In view of the huge liquidity inflows in the Indian markets, the authors of the Report on Currency and Finance (RCF) that was published by the Reserve Bank of India (RBI) last week has an interestin­g proposal to manage the influx: The RBI, it says, should be able to issue its own bonds to mop up the excess liquidity.

Many global central banks in Switzerlan­d, Japan and Sweden have issued their own bonds to absorb liquidity in the aftermath of the global financial crisis. Among emerging market economies, Bank of Indonesia pioneered the use of central bank securities even before the Asian financial crisis of 1997.

“In the absence of budgetary allocation­s of marketable securities for the conduct of monetary policy in an open economy context, lessons can be drawn from the practice of several central banks that issue their own securities to effectivel­y pursue goals set for monetary policy in the face of large autonomous increase in surplus liquidity due to capital flows,” the report said.

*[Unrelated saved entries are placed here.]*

/-- A thread joins the entry of its team at an address, or its spill record there; a new entry is made when there is
room for it in the block table, else a new spill record (R30, R32). A team off its core has a spill list only (R33).
An entry made after a blocking instruction carries its enclosing header (R46). DEDUCED: assumption 24. -/
def State.join (s : State) (k tid : Nat) (addr : DWord) (mid : Bool) (encl : Option (DWord × Word) := none) : State :=
  let s := s.updThread k tid (fun x => { x with loc := .waits addr })
  let t := s.team k
  let inSpill := t.spill.any (fun e => e.addr == addr)
  match t.state with
  | .resident c _ =>
    let core := s.core c
    if core.table.any (fun e => e.team == k && e.addr == addr) || inSpill then s else
    let e : Entry := { team := k, addr := addr, mid := mid, encl := encl, age := 0, idle := 0, born := core.seq, ready := none }
    if core.table.length < Config.blockEntries then
      s.setCore c { core with table := core.table ++ [e], seq := core.seq + 1 }
    else
      (s.setCore c { core with seq := core.seq + 1 }).setTeam k { t with spill := t.spill ++ [e] }
  | _ =>
    if inSpill then s else
    s.setTeam k { t with spill := t.spill ++
      [{ team := k, addr := addr, mid := mid, encl := encl, age := 0, idle := 0, born := 0, ready := none }] }

/-- The oldest spill record among the resident teams of a core (R32): the first created. R32 does not say whether its age or its
creation makes a record the oldest. DESIGN CHOICE: assumption 99. -/
def State.oldestSpill (s : State) (c : Nat) : Option Entry :=
  minBy Entry.born ((s.teams.filter (fun x => decide (x.2.onCore = some c) && x.2.isResident)).flatMap
    (fun x => x.2.spill))

/-- A freed table entry is refilled from the oldest spill record; it keeps its age (R32). -/
def State.refillOne (s : State) (c : Nat) : State :=
  let core := s.core c
  if core.table.length < Config.blockEntries then
    match s.oldestSpill c with
    | none => s
    | some e =>
      (s.setCore c { core with table := core.table ++ [e] }).updTeam e.team
        (fun t => { t with spill := t.spill.filter (fun x => x.addr != e.addr) })
  else s

/-- Refills until the table is full or no spill record is left, at most n of them. -/
def State.refill (s : State) (c : Nat) : Nat → State
  | 0 => s
  | n + 1 => (s.refillOne c).refill c n

/-- The entries and spill records of a team at which no thread waits are freed, and freed entries refilled (R29, R32). -/
def State.sweep (s : State) (c k : Nat) : State :=
  let t := s.team k
  let keep := fun (e : Entry) => e.team != k || t.threads.any (fun x => decide (x.2.loc = .waits e.addr))
  let core := s.core c
  let table := core.table.filter keep
  let s := (s.setCore c { core with table := table }).setTeam k { t with spill := t.spill.filter keep }
  s.refill c (core.table.length - table.length)
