-- ==== Sys2Proof/Machine/Flags.lean ====
section
/-! DEFINITION. FFLAGS over time (R62, R92): exceptions enter it when their instruction writes its result. Conditions of
integer comparison (R132, R425), and the element conversions of VCVT with their flags (R427, R428). -/

namespace Sys2Proof.Machine

/-- The exceptions whose results are written by a cycle are ORed into FFLAGS (R62). -/
def Team.settleFlags (t : Team) (cc : Nat) : Team :=
  { t with
    fflags := (t.fpend.filter (fun f => decide (f.1 ≤ cc))).foldl (fun a f => a ||| f.2) t.fflags,
    fpend := t.fpend.filter (fun f => decide (cc < f.1)) }

/-- An integer condition (R425). -/
def condHolds (c : ICond) (a b : Word) : Bool :=
  match c with
  | .eq => a == b
  | .ne => a != b
  | .ltS => a.slt b
  | .geS => b.sle a
  | .ltU => a.ult b
  | .geU => b.ule a
  | .leS => a.sle b
  | .gtS => b.slt a

/-- A predicate's value as a result. -/
def predVal (b : Bool) : DWord := if b then 1 else 0

/-- A source of VCVT as an exact value, with the flags its reading raises; T8 and T6 give none for NaV (R109, R427). -/
inductive CvtSrc where
  | int (x : Int)
  | val (v : FVal)
  | nav
  deriving DecidableEq, Repr

/-- The element of a packed word (R427). -/
def packedElem (f : Fmt) (w e : Nat) : Nat :=
  match f with
  | .bf16 => natBits w (16 * e) 16
  | .t8 => natBits w (8 * e) 8
  | .t6 => natBits w (6 * e) 6
  | _ => w

/-- The source value (R427). -/
def cvtSource (f : Fmt) (e : Nat) (a : DWord) : CvtSrc :=
  let w := (lo32 a).toNat
  match f with
  | .int => .int (lo32 a).toInt
  | .uint => .int w
  | .f32 => .val (fmt32.unpack w)
  | .f64 => .val (fmt64.unpack a.toNat)
  | .bf16 => .val (fmtB16.unpack (packedElem .bf16 w e))
  | .t8 => match Tap.t8.value (packedElem .t8 w e) with
    | some v => .val v
    | none => .nav
  | .t6 => match Tap.t6.value (packedElem .t6 w e) with
    | some v => .val v
    | none => .nav

/-- The element of a packed word replaced; for T6 bits 31:30 are zero (R427). -/
def insertElem (f : Fmt) (w e r : Nat) : Nat :=
  let put := fun (bits : Nat) => w - natBits w (bits * e) bits * 2 ^ (bits * e) + r % 2 ^ bits * 2 ^ (bits * e)
  match f with
  | .bf16 => put 16
  | .t8 => put 8
  | .t6 => put 6 % 2 ^ 30
  | _ => r

/-- The integer range of INT and UINT (R428). -/
def intRange (f : Fmt) : Int × Int :=
  match f with
  | .uint => (0, 4294967295)
  | _ => (-2147483648, 2147483647)

/-- A value as an IEEE format. -/
def cvtFloat (g : FFmt) (frm : BitVec 2) (c : CvtSrc) : Nat × BitVec 5 :=
  match c with
  | .int x => g.ofInt frm x
  | .val v => g.ofV frm v
  | .nav => (g.nan, 0)

/-- A value as a tapered format; NaV from a NaN raises NV, from a T8 source of T6 as well, from T6 to T8 nothing
(R108, R109, R428). -/
def cvtTap (f : Tap) (c : CvtSrc) : Nat × BitVec 5 :=
  match c with
  | .int x => f.roundDyadic (decide (x < 0)) x.natAbs 0
  | .val v => f.ofV v
  | .nav => (f.nav, if f = .t6 then flagNV else 0)

/-- A value as an integer (R428). -/
def cvtInt (d : Fmt) (frm : BitVec 2) (c : CvtSrc) : Int × BitVec 5 :=
  let (lo, hi) := intRange d
  match c with
  | .int x => clampInt lo hi x false
  | .nav => (0, flagNV)
  | .val (.nan _) => (0, flagNV)
  | .val (.inf s) => (if s then lo else hi, flagNV)
  | .val (.fin s m e) =>
    let (x, nx) := roundToInt frm s m e
    clampInt lo hi x nx

/-- VCVT of a source and the destination's old word (R427, R428). -/
def convertElem (f : FCvt) (frm : BitVec 2) (a old : DWord) : DWord × BitVec 5 :=
  let e := f.e.toNat
  let c := cvtSource f.src e a
  let packed := fun (r : Nat × BitVec 5) =>
    (BitVec.ofNat 64 (insertElem f.dst (lo32 old).toNat e r.1), r.2)
  match f.dst with
  | .int | .uint =>
    let r := cvtInt f.dst frm c
    ((BitVec.ofInt 32 r.1).zeroExtend 64, r.2)
  | .f32 => let r := cvtFloat fmt32 frm c; (BitVec.ofNat 64 r.1, r.2)
  | .f64 => let r := cvtFloat fmt64 frm c; (BitVec.ofNat 64 r.1, r.2)
  | .bf16 => packed (cvtFloat fmtB16 frm c)
  | .t8 => packed (cvtTap .t8 c)
  | .t6 => packed (cvtTap .t6 c)

end Sys2Proof.Machine
end

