-- ==== Sys2Proof/Machine/VecFp.lean ====
section
/-! DEFINITION. The floating-point vector instructions: FP32 (R432 to R436), BF16 pairs (R438, R439), FP64 pairs (R429,
R430), VDOT2 (R431), the floating functions of VUNA (R451), VCVT (R426 to R428), VREQ (R110) and VBDOT (R421 to R423). -/

namespace Sys2Proof.Machine

/-- A 32-bit result of a format's operation. -/
def as32 (r : Nat × BitVec 5) : Word × BitVec 5 := (BitVec.ofNat 32 r.1, r.2)
def as64 (r : Nat × BitVec 5) : DWord × BitVec 5 := (BitVec.ofNat 64 r.1, r.2)

def fadd32 (frm : BitVec 2) (a b : Word) : Word × BitVec 5 := as32 (fmt32.add frm a.toNat b.toNat)
def fsub32 (frm : BitVec 2) (a b : Word) : Word × BitVec 5 := as32 (fmt32.sub frm a.toNat b.toNat)
def fmul32 (frm : BitVec 2) (a b : Word) : Word × BitVec 5 := as32 (fmt32.mul frm a.toNat b.toNat)
def fmin32 (_ : BitVec 2) (a b : Word) : Word × BitVec 5 := as32 (fmt32.minMax false a.toNat b.toNat)
def fmax32 (_ : BitVec 2) (a b : Word) : Word × BitVec 5 := as32 (fmt32.minMax true a.toNat b.toNat)
def fma32 (neg : Bool) (frm : BitVec 2) (a b c : Word) : Word × BitVec 5 :=
  as32 (fmt32.fma frm neg a.toNat b.toNat c.toNat)

/-- An operation on the two elements of BF16 pairs, their exceptions ORed (R94). -/
def pairB16 (g : Nat → Nat × BitVec 5) : Word × BitVec 5 :=
  let lo := g 0
  let hi := g 16
  (BitVec.ofNat 32 (lo.1 + 2 ^ 16 * hi.1), lo.2 ||| hi.2)

def hadd (frm : BitVec 2) (a b : Word) : Word × BitVec 5 :=
  pairB16 (fun i => fmtB16.add frm (natBits a.toNat i 16) (natBits b.toNat i 16))
def hmul (frm : BitVec 2) (a b : Word) : Word × BitVec 5 :=
  pairB16 (fun i => fmtB16.mul frm (natBits a.toNat i 16) (natBits b.toNat i 16))
def hfma (frm : BitVec 2) (a b c : Word) : Word × BitVec 5 :=
  pairB16 (fun i => fmtB16.fma frm false (natBits a.toNat i 16) (natBits b.toNat i 16) (natBits c.toNat i 16))

/-- VDOT2 (R431). -/
def dot2 (frm : BitVec 2) (a b c : Word) : Word × BitVec 5 :=
  as32 (bf16Step frm c.toNat (wordHalves a.toNat) (wordHalves b.toNat))

/-- Format F on words (R435). -/
def ternaryF (f : FF) (lat : Nat) (g : Team → Nat → List (List (Option DWord)) → DWord × BitVec 5) : VInstr :=
  { guard := none, opds := [.v f.va.toNat, .v f.vb.toNat, .v f.vc.toNat], dst := .v f.vd.toNat, lat := some lat, f := g }

/-- The compact VFADD (R116). -/
def execVfaddC (f : FC) (s : State) : Host.Outcome State Fault Refusal :=
  execVector (binaryA (compactA f) 6 (fop2 fadd32)) s

/-- The compact VFSUB (R116). -/
def execVfsubC (f : FC) (s : State) : Host.Outcome State Fault Refusal :=
  execVector (binaryA (compactA f) 6 (fop2 fsub32)) s

/-- The compact VFMUL (R116). -/
def execVfmulC (f : FC) (s : State) : Host.Outcome State Fault Refusal :=
  execVector (binaryA (compactA f) 6 (fop2 fmul32)) s

/-- The compact VFMAX (R116). -/
def execVfmaxC (f : FC) (s : State) : Host.Outcome State Fault Refusal :=
  execVector (binaryA (compactA f) 6 (fop2 fmax32)) s

/-- VFADD (R432, R433). -/
def execVfadd (f : FA) (s : State) : Host.Outcome State Fault Refusal :=
  execVector (binaryA f 6 (fop2 fadd32)) s

/-- VFSUB (R432, R433). -/
def execVfsub (f : FA) (s : State) : Host.Outcome State Fault Refusal :=
  execVector (binaryA f 6 (fop2 fsub32)) s

/-- VFMUL (R432, R433). -/
def execVfmul (f : FA) (s : State) : Host.Outcome State Fault Refusal :=
  execVector (binaryA f 6 (fop2 fmul32)) s

/-- VFMIN (R432, R433). -/
def execVfmin (f : FA) (s : State) : Host.Outcome State Fault Refusal :=
  execVector (binaryA f 6 (fop2 fmin32)) s

/-- VFMAX (R432, R433). -/
def execVfmax (f : FA) (s : State) : Host.Outcome State Fault Refusal :=
  execVector (binaryA f 6 (fop2 fmax32)) s

/-- VFCMP (R434). -/
def execVfcmp (f : FCmp FCond) (s : State) : Host.Outcome State Fault Refusal :=
  execVector (
    { guard := some f.p.toNat, opds := [.v f.va.toNat, .rv f.lm.toNat f.vb.toNat], dst := .p f.pd.toNat, lat := some 6,
      f := scalar (fun _ l => match l with
        | [a, b] =>
          let r := fmt32.cmp f.cond (lo32 a).toNat (lo32 b).toNat
          (predVal r.1, r.2)
        | _ => (0, 0)) }) s

/-- VHADD (R438). -/
def execVhadd (f : FA) (s : State) : Host.Outcome State Fault Refusal :=
  execVector (binaryA f 6 (fop2 hadd)) s

/-- VHMUL (R438). -/
def execVhmul (f : FA) (s : State) : Host.Outcome State Fault Refusal :=
  execVector (binaryA f 6 (fop2 hmul)) s

/-- VDADD (R429). -/
def execVdadd (f : FA) (s : State) : Host.Outcome State Fault Refusal :=
  execVector (pairA f 8 (fop64 (fun frm l => match l with
    | [a, b] => as64 (fmt64.add frm a.toNat b.toNat)
    | _ => (0, 0)))) s

/-- VDMUL (R429). -/
def execVdmul (f : FA) (s : State) : Host.Outcome State Fault Refusal :=
  execVector (pairA f 8 (fop64 (fun frm l => match l with
    | [a, b] => as64 (fmt64.mul frm a.toNat b.toNat)
    | _ => (0, 0)))) s

/-- VFNEG (R451). -/
def execVfneg (f : FU) (s : State) : Host.Outcome State Fault Refusal :=
  execVector (unaryU f (some 6) (fop1 (fun _ a => (a ^^^ 0x80000000, 0)))) s

/-- VFABS (R451). -/
def execVfabs (f : FU) (s : State) : Host.Outcome State Fault Refusal :=
  execVector (unaryU f (some 6) (fop1 (fun _ a => (a &&& 0x7FFFFFFF, 0)))) s

/-- VFFLOOR (R451). -/
def execVffloor (f : FU) (s : State) : Host.Outcome State Fault Refusal :=
  execVector (unaryU f (some 6) (fop1 (fun _ a => as32 (fmt32.rint 2 false a.toNat)))) s

/-- VFCEIL (R451). -/
def execVfceil (f : FU) (s : State) : Host.Outcome State Fault Refusal :=
  execVector (unaryU f (some 6) (fop1 (fun _ a => as32 (fmt32.rint 3 false a.toNat)))) s

/-- VFTRUNC (R451). -/
def execVftrunc (f : FU) (s : State) : Host.Outcome State Fault Refusal :=
  execVector (unaryU f (some 6) (fop1 (fun _ a => as32 (fmt32.rint 1 false a.toNat)))) s

/-- VFRINT (R451). -/
def execVfrint (f : FU) (s : State) : Host.Outcome State Fault Refusal :=
  execVector (unaryU f (some 6) (fop1 (fun frm a => as32 (fmt32.rint frm true a.toNat)))) s

/-- Is the format packed in a word (R427)? -/
def isPacked (f : Fmt) : Bool :=
  match f with
  | .bf16 | .t8 | .t6 => true
  | _ => false

/-- VCVT (R427): a packed destination's old word is a source. -/
def execVcvt (f : FCvt) (s : State) : Host.Outcome State Fault Refusal :=
  execVector (
    { guard := some f.p.toNat,
      opds := [if f.src = .f64 then .v64 f.va.toNat else .v f.va.toNat]
        ++ (if isPacked f.dst then [.v f.vd.toNat] else []),
      dst := if f.dst = .f64 then .v64 f.vd.toNat else .v f.vd.toNat,
      lat := some (if f.src = .f64 ∨ f.dst = .f64 then 8 else 6),
      f := scalar (fun t l => convertElem f t.frm (l.headD 0) ((l.drop 1).headD 0)) }) s

/-- VFMA (R436). -/
def execVfma (f : FF) (s : State) : Host.Outcome State Fault Refusal :=
  execVector (ternaryF f 6 (fop3 (fma32 false))) s

/-- VFNMA (R436). -/
def execVfnma (f : FF) (s : State) : Host.Outcome State Fault Refusal :=
  execVector (ternaryF f 6 (fop3 (fma32 true))) s

/-- VHFMA (R439). -/
def execVhfma (f : FF) (s : State) : Host.Outcome State Fault Refusal :=
  execVector (ternaryF f 6 (fop3 hfma)) s

/-- VDFMA (R430). -/
def execVdfma (f : FF) (s : State) : Host.Outcome State Fault Refusal :=
  execVector (
    { guard := none, opds := [.v64 f.va.toNat, .v64 f.vb.toNat, .v64 f.vc.toNat], dst := .v64 f.vd.toNat, lat := some 8,
      f := fop64 (fun frm l => match l with
        | [a, b, c] => as64 (fmt64.fma frm false a.toNat b.toNat c.toNat)
        | _ => (0, 0)) }) s

/-- VDOT2 (R431). -/
def execVdot2 (f : FF) (s : State) : Host.Outcome State Fault Refusal :=
  execVector (ternaryF f 6 (fop3 dot2)) s

/-- VREQ (R110). -/
def execVreq (f : FReq) (s : State) : Host.Outcome State Fault Refusal :=
  execVector (
    { guard := none, opds := [.v f.va.toNat, .v f.vb.toNat], dst := .v f.vd.toNat, lat := some 6,
      f := fop2 (fun _ a b => as32 (reqWord a.toNat b.toNat)) }) s

/-- The words of the eight lanes of a block: zero where the lane is absent (R107). -/
def laneWords (l : List (Option DWord)) : List Nat := l.map (fun w => (w.getD 0).toNat)

/-- The scale byte of a present lane; 0x00, a zero scale, where the lane is absent (R107). -/
def scaleByte (bs : Nat) (l : List (Option DWord)) (i : Nat) : Nat := natBits ((laneWords l).getD i 0) (8 * bs) 8

/-- VBDOT.T8 and VBDOT.T6 in one lane (R422). -/
def bdotTap (k : Tap) (bs : Nat) (t : Team) (vs : List (List (Option DWord))) : DWord × BitVec 5 :=
  match vs with
  | [a, b, sc, acc] =>
    as64 (k.blockStep t.frm ((acc.headD none).getD 0).toNat ((laneWords a).flatMap k.elems) ((laneWords b).flatMap k.elems)
      (scaleByte bs sc 0) (scaleByte bs sc 1))
  | _ => (0, 0)

/-- The operands of a block dot: the block's va and vb, its first two lanes' vc, and the thread's own vd (R422). -/
def bdotInstr (f : FBdot) (k : Tap) : VInstr :=
  { guard := none,
    opds := [.block 0 8 f.va.toNat, .block 0 8 f.vb.toNat, .block 0 2 f.vc.toNat, .v f.vd.toNat],
    dst := .v f.vd.toNat, lat := none, f := fun t _ vs => bdotTap k f.bs.toNat t vs }

/-- VBDOT.T8 (R422). -/
def execVbdotT8 (f : FBdot) (s : State) : Host.Outcome State Fault Refusal :=
  execVector (bdotInstr f .t8) s

/-- VBDOT.T6 (R422). -/
def execVbdotT6 (f : FBdot) (s : State) : Host.Outcome State Fault Refusal :=
  execVector (bdotInstr f .t6) s

/-- VBDOT.I8 (R422). -/
def execVbdotI8 (f : FBdotI) (s : State) : Host.Outcome State Fault Refusal :=
  execVector (
    { guard := none, opds := [.block 0 8 f.va.toNat, .block 0 8 f.vb.toNat, .v f.vd.toNat], dst := .v f.vd.toNat,
      lat := none,
      f := fun _ _ vs => match vs with
        | [a, b, acc] =>
          ((lo32 ((acc.headD none).getD 0) + BitVec.ofInt 32
            (int8Sum ((laneWords a).flatMap wordBytes) ((laneWords b).flatMap wordBytes))).zeroExtend 64, 0)
        | _ => (0, 0) }) s

end Sys2Proof.Machine
end

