-- ==== Sys2Proof/Machine/Bind.lean ====
section
/-! DEFINITION. From launch to retirement (R258 to R279): the checks of a launch's fields, the heap, placement, bind records and
their presentation, spawns from bound queues, dependence counters and the retirement of teams. -/

namespace Sys2Proof.Machine

/-! ### Launch fields (R259, R260) -/

/-- a[n] of a launch. -/
def argAt (a : List DWord) (n : Nat) : DWord := a.getD n 0

def geomSys (g : DWord) : Bool := g.getLsbD 56
def geomNacc (g : DWord) : Nat := (g.extractLsb' 54 2).toNat
def geomFrm (g : DWord) : BitVec 2 := g.extractLsb' 52 2
def geomWchk (g : DWord) : Bool := g.getLsbD 51
def geomCodep (g : DWord) : Bool := g.getLsbD 50
def geomPrio (g : DWord) : Nat := (g.extractLsb' 47 3).toNat
def geomLeague (g : DWord) : Nat := (g.extractLsb' 45 2).toNat + 1
def geomGw (g : DWord) : Nat := (g.extractLsb' 43 2).toNat
def geomT (g : DWord) : Nat := (g.extractLsb' 32 11).toNat + 1
def geomTeams (g : DWord) : Nat := (g.extractLsb' 0 32).toNat
def poolTsUnits (p : DWord) : Nat := (p.extractLsb' 32 16).toNat
def poolScr (p : DWord) : Nat := (p.extractLsb' 19 5).toNat
def poolReg (p : DWord) : Nat := (p.extractLsb' 14 5).toNat
def poolWlen (p : DWord) : Nat := (p.extractLsb' 7 7).toNat
def poolWbase (p : DWord) : Nat := (p.extractLsb' 0 6).toNat

/-- The pool request: PBREG, PBSCR and PBL1 (R260). -/
def poolRequest (p : DWord) : Nat × Nat × Nat :=
  if poolReg p == 0 then (4, 28, 32) else (poolReg p, poolReg p + poolScr p, 32)

/-- R83. -/
def boundsOk (b : Nat × Nat × Nat) : Bool :=
  decide (1 ≤ b.1) && decide (b.1 ≤ b.2.1) && decide (b.2.1 - b.1 ≤ 28) && decide (b.2.1 + 1 ≤ b.2.2) && decide (b.2.2 ≤ 32)

/-- R260. -/
def poolOk (p : DWord) : Bool :=
  boundsOk (poolRequest p) && !(poolReg p == 0 && poolScr p != 0)
    && decide (poolTsUnits p ≤ 16 * ((poolRequest p).2.1 - (poolRequest p).1)) && decide (poolTsUnits p ≤ 448)

/-- The reserved fields of GEOM and POOL are zero (R259). -/
def launchReservedOk (a : List DWord) : Bool :=
  (argAt a 3).extractLsb' 57 7 == 0 && (argAt a 5).extractLsb' 48 16 == 0 && (argAt a 5).extractLsb' 24 8 == 0
    && !(argAt a 5).getLsbD 6

/-- The check of R261 that yields −1. -/
def launchFieldsOk (a : List DWord) : Bool :=
  let g := argAt a 3
  launchReservedOk a && geomGw g != 3 && geomNacc g != 3 && geomTeams g != 0 && geomTeams g % geomLeague g == 0
    && decide (poolWbase (argAt a 5) + poolWlen (argAt a 5) ≤ 64) && poolOk (argAt a 5)

/-- The check of R261 that yields −2. -/
def launchAddrsOk (a : List DWord) : Bool :=
  (argAt a 0).toNat % 4 == 0 && (argAt a 2).toNat % 8 == 0 && (argAt a 6).toNat % 8 == 0

/-- Bytes of memory that each team of a launch takes: its context image, and its tile save area (R261). -/
def imageBytes : Nat := 0x140000
def launchMemory (a : List DWord) : Nat := geomTeams (argAt a 3) * (imageBytes + 4096 * poolTsUnits (argAt a 5))

/-! ### The heap (R263) -/

/-- An address rounded up to a multiple. -/
def alignUp (x n : Nat) : Nat := (x + n - 1) / n * n

/-- The lowest place in the heap for n bytes at an alignment. -/
def Part.heapPlace (p : Part) (n align : Nat) : Option Nat :=
  let cands := (p.heapBase :: p.heapUsed.map (fun r => r.1 + r.2)).map (fun x => alignUp x align)
  minBy id (cands.filter (fun c => decide (p.heapBase ≤ c) && decide (c + n ≤ p.heapBase + p.heapSize)
    && p.heapUsed.all (fun r => decide (c + n ≤ r.1) || decide (r.1 + r.2 ≤ c))))

/-- n bytes of the heap taken; nothing is taken for n = 0. DEDUCED: assumption 75. -/
def State.heapTake (s : State) (n align : Nat) : Option (Nat × State) :=
  if n == 0 then some (0, s) else
  match s.part.heapPlace n align with
  | none => none
  | some c => some (c, s.setPart { s.part with heapUsed := (c, n) :: s.part.heapUsed })

/-- The range at an address returned to the heap. -/
def State.heapReturn (s : State) (base : Nat) : State :=
  s.setPart { s.part with heapUsed := s.part.heapUsed.filter (fun r => r.1 != base) }

/-! ### The launch table (R262) -/

def State.launch? (s : State) (i l : Nat) : Option Launch := (s.slice i).launches.find? l
def State.setLaunch (s : State) (i l : Nat) (x : Launch) : State :=
  let sl := s.slice i
  s.setSlice i { sl with launches := sl.launches.set l x }

/-- An entry freed: its co-dependent reservation is returned (R262, R263). -/
def State.freeLaunch (s : State) (i l : Nat) : State :=
  match s.launch? i l with
  | none => s
  | some x =>
    let s := match x.reserved with
      | some r => s.heapReturn r.1
      | none => s
    let sl := s.slice i
    s.setSlice i { sl with launches := sl.launches.erase l }

/-- What a launch takes when its checks are passed: −5 without a free entry, −4 without a reservation, else the entry's
index (R261). A reservation is one contiguous range of the heap (R263): one that would fit only in pieces fails.
The entry is the lowest free one. DESIGN CHOICE: assumptions 109, 118. -/
def State.enterLaunch (s : State) (i : Nat) (a : List DWord) (sp : Space) (qspawn : Option (Nat × List DWord))
    (qbad : List Nat := []) :
    Except Int (Nat × State) :=
  let sl := s.slice i
  let l := sl.launches.freeKey 0
  if 64 ≤ l then .error (-5) else
  let got : Option (Option (Nat × Nat) × State) :=
    if geomCodep (argAt a 3) then
      (s.heapTake (launchMemory a) 0x10000).map (fun r => (some (r.1, launchMemory a), r.2))
    else some (none, s)
  match got with
  | none => .error (-4)
  | some (res, s) =>
    let x : Launch :=
      { a := a, asid := sp.asid, vmid := sp.vmid, satp := sp.satp, hgatp := sp.hgatp, hartSlice := i,
        depMet := argAt a 6 == 0, bound := 0, retired := 0, withdrawn := [], reserved := res, seq := s.nextSeq, qspawn := qspawn, qbad := qbad }
    .ok (l, { s.setLaunch i l x with nextSeq := s.nextSeq + 1 })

The views are of course that of the authors of the report working in different department­s of the central bank and not the views of the central bank.

However, there are a few issues that the central bank should consider before issuing these bonds.

As the thinking is that such bonds would replace the bonds issued under the Market Stabilizat­ion Scheme, it is likely that those will be of shorter tenure. In that case, there could be an issue of oversupply of shorter tenure bonds which could push up the yields.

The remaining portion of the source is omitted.